A work in progress – next steps:

Whilst the policy paper has set out the UK government's overall approach to regulating AI, further refinement of the details and implementation process will follow. Specifically, the UK government has said it will consider:

• Whether the proposed framework adequately addresses the UK's values and ambitions whilst also allowing effective co-ordination with other international approaches or whether it leaves gaps that require a more targeted solution.
• How the approach can best be put into practice, including the roles, powers, remits and capabilities of regulators, the need for co-ordination, and how this will be delivered across regulators involved.
• How the framework will be monitored to ensure that it delivers the UK's proposal to AI regulation in a way that can foresee future developments, mitigate future risks and maximise benefits of future opportunities.

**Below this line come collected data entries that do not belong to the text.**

-- ==== Sys2Proof/Machine/Operands.lean ====
section
/-! DEFINITION. The fields of request bodies: how they are read (R184) and the first of them that fails its test (R1, R184, R185). -/

namespace Sys2Proof.Machine

/-- The fields of a request read, or the number of the first that fails its test: the body of BAD_PARAM (R184). -/
abbrev Fields (α : Type) := Except Nat α

/-- The accepted body length of each request code (R172, R183). -/
def bodyLengthOk (code : Byte) (body : Bytes) : Bool :=
  if code = 0x10 then body.length == 17
  else if code = 0x11 then body.length == 3
  else if code = 0x20 then decide (3 ≤ body.length) && decide (body.length ≤ 514)
  else if code = 0x30 then body.length == 4
  else if code = 0x32 then body.length == 7
  else if code = 0x33 then body.length == 4
  else if code = 0x40 then body.length == 2
  else if code = 0x41 then body.length == 514
  else if code = 0x50 then body.length == 1
  else body.length == 0

/-- Whether two regions share a block (R1); an empty region shares none. -/
def regionsOverlap (firstA lengthA firstB lengthB : Nat) : Bool :=
  decide (0 < lengthA) && decide (0 < lengthB) && decide (firstA < firstB + lengthB) && decide (firstB < firstA + lengthA)

/-- The fill policy of a code (R183). -/
def FillPolicy.ofCode (n : Nat) : Option FillPolicy :=
  if n = 0 then some .carry else if n = 1 then some .byte else if n = 2 then some .noFill else none

/-- LOAD_JOB's descriptor, its fields tested in order (R1). -/
def readDescriptor (body : Bytes) : Fields Descriptor :=
  let baseFirst := field body 2 2
  let baseLength := field body 4 2
  let targetFirst := field body 6 2
  let targetLength := field body 8 2
  let bandWidth := field body 10 1
  let gapHold := field body 13 1
  let progressPeriod := field body 14 1
  if 4095 < baseFirst then .error 2
  else if 2048 < baseLength ∨ 4096 < baseFirst + baseLength then .error 3
  else if 4095 < targetFirst then .error 4
  else if targetLength < 1 ∨ 2048 < targetLength ∨ 4096 < targetFirst + targetLength
      ∨ regionsOverlap baseFirst baseLength targetFirst targetLength = true then .error 5
  else if bandWidth < 1 ∨ 64 < bandWidth then .error 6
  else if gapHold < 1 ∨ 250 < gapHold then .error 8
  else if 15 < progressPeriod then .error 9
  else match FillPolicy.ofCode (field body 15 1) with
    | none => .error 10
    | some policy => .ok
      { jobId := BitVec.ofNat 16 (field body 0 2), baseFirst, baseLength, targetFirst, targetLength, bandWidth
        firstSequence := BitVec.ofNat 16 (field body 11 2), gapHold, progressPeriod, fillPolicy := policy
        fillByte := BitVec.ofNat 8 (field body 16 1) }

/-- RUN's limit (R10, R185). -/
def readLimit (body : Bytes) : Fields Limit :=
  let mode := field body 0 1
  let count := field body 1 2
  if 2 < mode then .error 1
  else if mode = 0 then .ok .continuous
  else if mode = 1 then if count < 1 ∨ 4095 < count then .error 2 else .ok (.blocks count)
  else if count < 1 ∨ 255 < count then .error 2 else .ok (.sections count)

/-- PARCEL's sequence number. -/
def parcelSequence (body : Bytes) : Word16 := BitVec.ofNat 16 (field body 0 2)

/-- PARCEL's payload: the rest of the body (11.3). -/
def parcelPayload (body : Bytes) : Bytes := body.drop 2

/-- GET_MAP's first block and count (R36). -/
def readMapRange (targetLength : Nat) (body : Bytes) : Fields BlockRange :=
  let first := field body 0 2
  let count := field body 2 2
  if count < 1 ∨ 256 < count ∨ targetLength < first + count then .error 2 else .ok ⟨first, count⟩

/-- WAIVE's first block and count (R38). -/
def readWaiveRange (frontier : Nat) (body : Bytes) : Fields BlockRange :=
  let first := field body 0 2
  let count := field body 2 2
  if count < 1 ∨ frontier < first + count then .error 2 else .ok ⟨first, count⟩

/-- FILL's operation (R114, R185), with its next block at first and its filled count 0. -/
def readFill (frontier : Nat) (body : Bytes) : Fields FillOperation :=
  let first := field body 0 2
  let count := field body 2 2
  let mode := field body 4 1
  let final := field body 6 1
  if count < 1 ∨ frontier < first + count then .error 2
  else if 1 < mode then .error 3
  else if 1 < final then .error 5
  else .ok
    { first, count, mode := if mode = 0 then .carry else .byte, value := BitVec.ofNat 8 (field body 5 1)
      final := decide (final = 1), next := first, filled := 0 }

/-- The absolute index of READ_BLOCK and WRITE_BLOCK (R159, R160). -/
def readIndex (body : Bytes) : Fields BlockIndex :=
  if h : field body 0 2 < Config.storeBlocks then .ok ⟨field body 0 2, h⟩ else .error 1

/-- WRITE_BLOCK's 512 bytes. -/
def writeData (body : Bytes) : Bytes := body.drop 2

/-- ACK_NOTICES's sequence number (R177). -/
def ackNumber (body : Bytes) : Byte := BitVec.ofNat 8 (field body 0 1)

end Sys2Proof.Machine
end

For now, organisations operating within the UK should continue to take action to ensure that their use of AI aligns with existing legal and regulatory requirements and guidance, considering the impact of the AI policy paper proposals on their operations.

A call for stakeholder contributions:

Interested stakeholders can submit their views and evidence, on the UK government's proposed approach before 26 September 2022. The UK government proposes to set out its position on these topics through the forthcoming White Paper and the public consultation which it plans to publish in late 2022.